■ **Recorded information**:

-- ==== Sys2Proof/Safety.lean ====
section
/-! DEFINITION. What claims are stated in: the blocks of State and what leaves one alone, the canonical memory, what a
command does, and which blocks each command may touch. -/

namespace Sys2Proof

open Sys2Proof.Machine

/-- The memory is in its canonical form. -/
def MemoryCanonical (s : State) : Prop := Memory.wf s.mem = true

/-- The blocks of State, one per field. -/
inductive Block
  | pending | out | mem | fresh | lowHeld | highLatch | tiles | cycles | mesh | lp | xlt | brd | lnk | fab | hst
  | que | itl | sched | cad | pwr | rcv | rot | cry | evt | flog | boot 
deriving DecidableEq, Repr

/-- Block `b` is the same in both states. -/
def Block.same (s t : State) : Block → Prop
  | .pending => t.pending = s.pending
  | .out => t.out = s.out
  | .mem => t.mem = s.mem
  | .fresh => t.fresh = s.fresh
  | .lowHeld => t.lowHeld = s.lowHeld
  | .highLatch => t.highLatch = s.highLatch
  | .tiles => t.tiles = s.tiles
  | .cycles => t.cycles = s.cycles
  | .mesh => t.mesh = s.mesh
  | .lp => t.lp = s.lp
  | .xlt => t.xlt = s.xlt
  | .brd => t.brd = s.brd
  | .lnk => t.lnk = s.lnk
  | .fab => t.fab = s.fab
  | .hst => t.hst = s.hst
  | .que => t.que = s.que
  | .itl => t.itl = s.itl
  | .sched => t.sched = s.sched
  | .cad => t.cad = s.cad
  | .pwr => t.pwr = s.pwr
  | .rcv => t.rcv = s.rcv
  | .rot => t.rot = s.rot
  | .cry => t.cry = s.cry
  | .evt => t.evt = s.evt
  | .flog => t.flog = s.flog
  | .boot => t.boot = s.boot

/-- `t` differs from `s` in blocks of `M` at most. -/
def ChangesOnly (M : List Block) (s t : State) : Prop := ∀ b : Block, M.contains b = false → b.same s t

/-- Command `i` completes in `s`, in a state that satisfies `P`. -/
def Does (i : Instr) (s : State) (P : State → Prop) : Prop := ∃ t, exec i s = .next t ∧ P t

/-- The blocks that a command may change, in any state. No command changes the queue of commands that wait. -/
def Instr.touches : Instr → List Block
  | .refresh _ =>
        []
  | .tetherReversal | .smbusTimeout | .smbusIdleResume =>
    [.boot]
  | .cadCommitGo =>
    [.cad]
  | .reencryptDone _ _ =>
    [.cry]
  | .fabCommitGo =>
    [.fab]
  | .dlogRearm _ _ _ | .dlogConsWrite _ _ _ | .itlNtfConsWrite _ _ _ | .hostLinkTrained _ _ _ =>
    [.hst]
  | .mailboxDiscard _ _ | .partStagingTimeout _ =>
    [.itl]
  | .lnkCommitGo _ | .substReq _ _ | .substAck _ _ =>
    [.lnk]
  | .memCommitGo | .calibrationWindow _ _ _ | .writeDqRetrain _ | .checkLineWriteback _ _ =>
    [.lp]
  | .meshUnknownType _ =>
    [.mesh]
  | .getDigests _ | .getCertificate _ _ _ _ | .vendorDefinedRequest _ _ =>
    [.out]
  | .pwrCommitGo | .voltageTrimDown _ =>
    [.pwr]
  | .queCommitGo | .xltSync _ _ | .semaphoreBorrowStart _ _ =>
    [.que]
  | .backgroundDeadline _ _ | .unresponsiveBlock _ | .bringupTimeout =>
    [.rcv]
  | .debugGrantExpiry | .nonceExpiry =>
    [.rot]
  | .seqCommitGo | .seqReelEntryWrite _ _ _ =>
    [.sched]
  | .srmCommitGo _ | .coreUnpowered _ | .issueHeld _ | .linkCreditReturn _ _ _ | .barWaitTimeout _ _
  | .sramCorrectedRewrite _ _ | .sramClear _ _ | .srmUeValidClear _ _ | .narrowSelftestHold _ | .secondHalfUngate =>
    [.tiles]
  | .xltCommitGo =>
    [.xlt]
  | .doorbell _ _ _ _ _ _ _ =>
    [.hst, .que]
  | .checkRecomputeDone _ =>
    [.mem, .lp]
  | .sramClearDone _ | .sramScrub _ _ =>
    [.mem, .tiles]
  | .fabricRequestTimeout _ =>
    [.out, .fab]
  | .lockInterface _ _ | .startInterface _ _ | .ideKm _ _ _ _ _ _ | .atsInvalidation _ _ _ _ _ _ =>
    [.out, .hst]
  | .getVersion _ | .getCapabilities _ | .negotiateAlgorithms _ | .finishMsg _ _ _ _ | .heartbeat _ _
  | .keyUpdate _ _ | .endSession _ _ =>
    [.out, .rot]
  | .tripCooldown | .inputRestored =>
    [.rcv, .boot]
  | .tilCycleWrap _ =>
    [.tiles, .cycles]
  | .shiftCopyStart _ _ =>
    [.tiles, .rcv]
  | .eventClaim _ | .hostEventClaim _ | .holdoffExpiry _ =>
    [.out, .hst, .evt]
  | .mailboxGo _ _ | .mctpMessage _ _ | .siteSessionMessage _ | .inventory _ | .telemetry _ | .bridleQuery _
  | .leaseQuery _ | .objTable _ | .fqStatus _ | .pwrQuery _ | .cadQuery _ | .recoveryQuery _ | .fwBegin _
  | .fwWrite _ | .fwVerify _ | .fwVerifyDone _ | .fwRevert _ | .fwQuery _ | .logRead _ =>
    [.out, .hst, .itl]
  | .fabricRoute _ | .fabricEgressRelease _ | .fabricResponse _ =>
    [.out, .lnk, .fab]
  | .shiftCopyDone _ _ =>
    [.tiles, .itl, .rcv]
  | .regulatorRefill =>
    [.tiles, .lp, .fab]
  | .leaseAcquire _ | .leaseRenew _ | .leaseTransfer _ | .pairMove _ =>
    [.out, .brd, .hst, .itl]
  | .moduleNumber _ | .routeSet _ | .fabTimeout _ | .winSet _ | .winClear _ | .winInval _ | .windowDrainDone _
  | .collSet _ | .collClear _ =>
    [.out, .fab, .hst, .itl]
  | .hstBar2WinWrite _ _ _ _ | .msixTableWrite _ _ _ _ _ | .ideIntegrityFailure _ _ | .hostDlDown _
  | .hostCompletion _ _ _ | .hostCompletionTimeout _ _ | .perstAssert _ | .eventSourceEdge _ _ | .latchTransfer _
  | .eventDone _ _ | .hostEventDone _ _ | .evtSrcWrite _ _ | .evtHcfgWrite _ _ | .logFlashWrite _ | .logIdleMark
  | .logSectorErase _ _ =>
    [.out, .hst, .evt, .flog]
  | .cadSet _ =>
    [.out, .hst, .itl, .cad]
  | .pwrSet _ =>
    [.out, .hst, .itl, .pwr]
  | .recoverHalf _ | .recoverModule _ | .recoverHangLimit _ =>
    [.out, .hst, .itl, .rcv]
  | .challengeCmd _ | .rootRevoke _ _ | .siteRoot _ =>
    [.out, .hst, .itl, .rot]
  | .qRegister _ | .qUnregister _ | .fqSet _ =>
    [.out, .hst, .que, .itl]
  | .peerMessage _ _ | .linkExpect _ =>
    [.out, .lnk, .hst, .itl]
  | .moveCopyDone _ =>
    [.mem, .lp, .brd, .itl, .cry]
  | .tetherMarker _ _ | .epochFrame _ | .markerTimeout =>
    [.out, .hst, .cad, .evt, .flog]
  | .kidRetired _ =>
    [.out, .hst, .cry, .evt, .flog]
  | .protectionRelease _ _ | .drogueStepPoint _ _ | .voltageSettled _ | .thermalThrottleStep _
  | .thermalReleaseStep _ | .voltageMarginAlarm _ =>
    [.out, .hst, .pwr, .evt, .flog]
  | .ctxEvictDone _ _ =>
    [.out, .hst, .que, .itl, .sched]
  | .spdmChallenge _ _ _ | .getMeasurements _ _ _ _ | .keyExchange _ _ _ =>
    [.out, .hst, .rot, .evt, .flog]
  | .spareHold _ =>
    [.out, .lp, .brd, .hst, .itl]
  | .bar2Read _ _ _ _ _ _ | .bar2Write _ _ _ _ _ =>
    [.out, .mesh, .hst, .evt, .flog]
  | .ctxLoad _ =>
    [.out, .tiles, .hst, .que, .itl]
  | .brdCommitGo =>
    [.tiles, .lp, .xlt, .brd, .fab]
  | .leaseExpiry _ | .leaseRelease _ =>
    [.out, .brd, .hst, .itl, .evt, .flog]
  | .treeGenerationDone =>
    [.out, .brd, .hst, .rot, .evt, .flog]
  | .keyStatus _ _ | .fwActivateDone | .fwActivateTimeout =>
    [.out, .hst, .itl, .rot, .evt, .flog]
  | .residentSetStalled _ =>
    [.out, .hst, .itl, .sched, .evt, .flog]
  | .signalDetect _ _ | .discovery _ _ | .substNak _ _ | .eyeMeasurement _ _ _ _ =>
    [.out, .lnk, .fab, .hst, .evt, .flog]
  | .keyx _ _ =>
    [.out, .lnk, .hst, .rot, .evt, .flog]
  | .purgeComplete _ _ =>
    [.out, .tiles, .hst, .itl, .evt, .flog]
  | .meterRecord _ =>
    [.out, .brd, .hst, .itl, .rot, .evt, .flog]
  | .fwConfirm _ | .trialConfirm =>
    [.out, .hst, .itl, .rot, .evt, .flog, .boot]
  | .isolationDrainTimeout _ =>
    [.out, .hst, .que, .itl, .rcv, .evt, .flog]
  | .linkFrameReceive _ _ =>
    [.out, .lnk, .fab, .hst, .cry, .evt, .flog]
  | .spareFree _ =>
    [.out, .lp, .hst, .que, .itl, .evt, .flog]
  | .powerLoop _ =>
    [.out, .tiles, .hst, .itl, .pwr, .evt, .flog]
  | .recoverIsolate _ =>
    [.out, .tiles, .hst, .que, .itl, .rcv, .evt, .flog]
  | .bridleImage _ | .unbind _ =>
    [.out, .tiles, .lp, .xlt, .brd, .fab, .hst, .itl]
  | .pairRebuildDone _ =>
    [.out, .mem, .lp, .hst, .que, .itl, .cry, .evt, .flog]
  | .mr4RateChange _ _ =>
    [.out, .tiles, .lp, .brd, .fab, .hst, .itl, .evt, .flog]
  | .pairMoveDone _ =>
    [.out, .mem, .lp, .brd, .hst, .que, .itl, .cry, .evt, .flog]
  | .halfRecoveryStart _ _ | .moduleRecoveryStart _ _ =>
    [.out, .mem, .tiles, .lp, .hst, .que, .itl, .rcv, .evt, .flog]
  | .earlyServiceEntry =>
    [.out, .tiles, .lp, .brd, .fab, .hst, .itl, .evt, .flog, .boot]
  | .lossOfSignal _ _ | .trainingStepTimeout _ _ | .failedPortRetrain _ | .retrainPort _ _ | .fastRetrain _ _
  | .disablePort _ _ | .clrCnt _ _ | .maxWidth _ _ | .substEn _ _ =>
    [.out, .tiles, .lp, .brd, .lnk, .fab, .hst, .itl, .evt, .flog]
  | .linkFrameTransmit _ =>
    [.out, .tiles, .lp, .lnk, .fab, .hst, .rot, .cry, .evt, .flog]
  | .fullServiceCommit =>
    [.out, .tiles, .lp, .brd, .fab, .hst, .itl, .pwr, .evt, .flog, .boot]
  | .trainingStepComplete _ _ =>
    [.out, .tiles, .lp, .brd, .lnk, .fab, .hst, .itl, .rot, .evt, .flog]
  | .lpddrPatrolScrub _ _ _ =>
    [.out, .mem, .tiles, .lp, .brd, .fab, .hst, .que, .itl, .cry, .evt, .flog]
  | .queueWaitTimeout _ _ | .queueNop _ _ | .waitLimitExpiry _ _ | .borrowBudgetExpiry _ _ | .objTableDone _
  | .qResume _ | .memWrite _ | .memRead _ _ =>
    [.out, .mem, .tiles, .mesh, .lp, .brd, .fab, .hst, .que, .itl, .cry, .evt, .flog]
  | .checkDelta _ | .launch _ _ | .pairTrainingTimeout _ | .pairTrainingDone _ _ =>
    [.out, .mem, .tiles, .mesh, .lp, .brd, .fab, .hst, .que, .itl, .sched, .cry, .evt, .flog]
  | .collectiveLocalWrite _ | .collectiveContribution _ _ | .collectiveResult _ _ | .collectiveTimeout _ =>
    [.out, .mem, .tiles, .mesh, .lp, .brd, .lnk, .fab, .hst, .que, .itl, .cry, .evt, .flog]
  | .bankHold _ _ _ | .bankPurge _ _ _ | .barrierArrival _ _ | .barrierRelease _ _ _ _ | .xltInv _ _
  | .xltSyncDone _ _ | .pageRequestTimeout _ _ _ | .pageRequestDequeue _ _ | .signalCmd _ _ | .waitCmd _ _
  | .freeObj _ _ | .faultAck _ _ | .ctxEvict _ =>
    [.out, .mem, .tiles, .mesh, .lp, .xlt, .brd, .fab, .hst, .que, .itl, .cry, .evt, .flog]
  | .meshRead _ _ | .meshWrite _ _ | .meshAtomic _ _ _ | .fabricIngress _ _ _ =>
    [.out, .mem, .tiles, .mesh, .lp, .brd, .lnk, .fab, .hst, .que, .itl, .sched, .cry, .evt, .flog]
  | .coreClamp _ _ | .coreGate _ _ | .narrowEn _ _ | .issueHold _ _ | .purgeTimeout _ _ | .isolationDrainDone _
  | .shellFailure _ _ | .scalarOp _ _ _ | .scalarMemory _ _ _ _ | .vectorOp _ _ _ | .vectorMemory _ _ _ _
  | .conversion _ _ _ | .blockQuantize _ _ _ | .mmaB _ _ _ _ | .mmaV _ _ _ _ | .accMov _ _ _ _ _ _ | .accZero _ _ _
  | .streamStart _ _ _ _ _ | .streamArm _ _ _ _ | .streamWait _ _ _ | .streamStop _ _ _ | .fenceSignal _ _ _
  | .fenceWait _ _ _ | .semAcq _ _ _ | .semRel _ _ _ | .barArrive _ _ _ _ | .barWait _ _ _ _ _ _ _ | .flagsOp _ _ _ _
  | .endOp _ _ | .nopOp _ _ | .walkComplete _ _ _ | .fillDelayExpiry _ | .linkSlot _ _ | .linkBeat _ _ _ _
  | .pairingWord _ _ _ _ _ _ | .prgResponse _ _ _ _ | .fenceStallTimeout _ | .launchTileStart _ _ _ _
  | .recoverPurge _ | .hangSample | .recoveryTimeout =>
    [.out, .mem, .tiles, .mesh, .lp, .xlt, .brd, .fab, .hst, .que, .itl, .rcv, .cry, .evt, .flog]
  | .flr _ _ | .vfEnableClear _ | .stopInterface _ _ | .hostHoldExpiry _ | .hostLinkUp _ | .perstDeassert _
  | .configRequest _ _ _ _ _ _ | .ringFetch _ _ _ =>
    [.out, .mem, .tiles, .mesh, .lp, .xlt, .brd, .fab, .hst, .que, .itl, .sched, .cry, .evt, .flog]
  | .keyWrite _ | .keyErase _ | .lcTransition _ _ _ | .debugOpen _ _ =>
    [.out, .mem, .tiles, .mesh, .lp, .brd, .lnk, .fab, .hst, .que, .itl, .sched, .rot, .cry, .evt, .flog]
  | .tileSelftestDone _ _ _ =>
    [.out, .mem, .tiles, .mesh, .lp, .xlt, .brd, .fab, .hst, .que, .itl, .rcv, .cry, .evt, .flog, .boot]
  | .coderJobDone _ _ _ | .graceExpiry _ | .coder _ _ _ | .leaseBreak _ | .leaseGrace _ | .halfRecoveryEnd _ _ =>
    [.out, .mem, .tiles, .mesh, .lp, .xlt, .brd, .fab, .hst, .que, .itl, .sched, .rcv, .cry, .evt, .flog]
  | .readResponse _ | .writeAcknowledgement _ | .atomicResponse _ | .halfDrainTimeout _ =>
    [.out, .mem, .tiles, .mesh, .lp, .xlt, .brd, .lnk, .fab, .hst, .que, .itl, .rcv, .cry, .evt, .flog]
  | .sensorReading _ _ =>
    [.out, .mem, .tiles, .mesh, .lp, .xlt, .brd, .fab, .hst, .que, .itl, .pwr, .rcv, .cry, .evt, .flog, .boot]
  | .epochFenceClose _ | .unitClearDone _ =>
    [.out, .mem, .tiles, .mesh, .lp, .xlt, .brd, .fab, .hst, .que, .itl, .sched, .rcv, .rot, .cry, .evt, .flog]
  | .cadenceTick _ =>
    [.out, .mem, .tiles, .cycles, .mesh, .lp, .xlt, .brd, .fab, .hst, .que, .itl, .sched, .cad, .pwr, .rcv, .cry,
    .evt, .flog, .boot]
  | .registerWrite _ _ _ _ =>
    [.out, .mem, .lowHeld, .tiles, .mesh, .lp, .xlt, .brd, .lnk, .fab, .hst, .que, .itl, .sched, .cad, .pwr, .rcv,
    .rot, .cry, .evt, .flog]
  | .commitBoundary =>
    [.out, .mem, .tiles, .mesh, .lp, .xlt, .brd, .lnk, .fab, .hst, .que, .itl, .sched, .cad, .pwr, .rcv, .rot, .cry,
    .evt, .flog, .boot]
  | .cadencePeriodWrap _ =>
    [.out, .mem, .fresh, .tiles, .cycles, .mesh, .lp, .xlt, .brd, .lnk, .fab, .hst, .que, .itl, .sched, .cad, .pwr,
    .rcv, .rot, .cry, .evt, .flog, .boot]
  | .fwActivate _ | .inputValid _ | .mrstRelease _ _ | .inputFault _ | .mateNOpen =>
    [.out, .mem, .fresh, .lowHeld, .highLatch, .tiles, .cycles, .mesh, .lp, .xlt, .brd, .lnk, .fab, .hst, .que, .itl,
    .sched, .cad, .pwr, .rcv, .rot, .cry, .evt, .flog, .boot]

end Sys2Proof
end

■ **What the task requires**:
Please work out how many lines of the data include the string "that" and reply with the number alone.

■ **Response to the task**:
2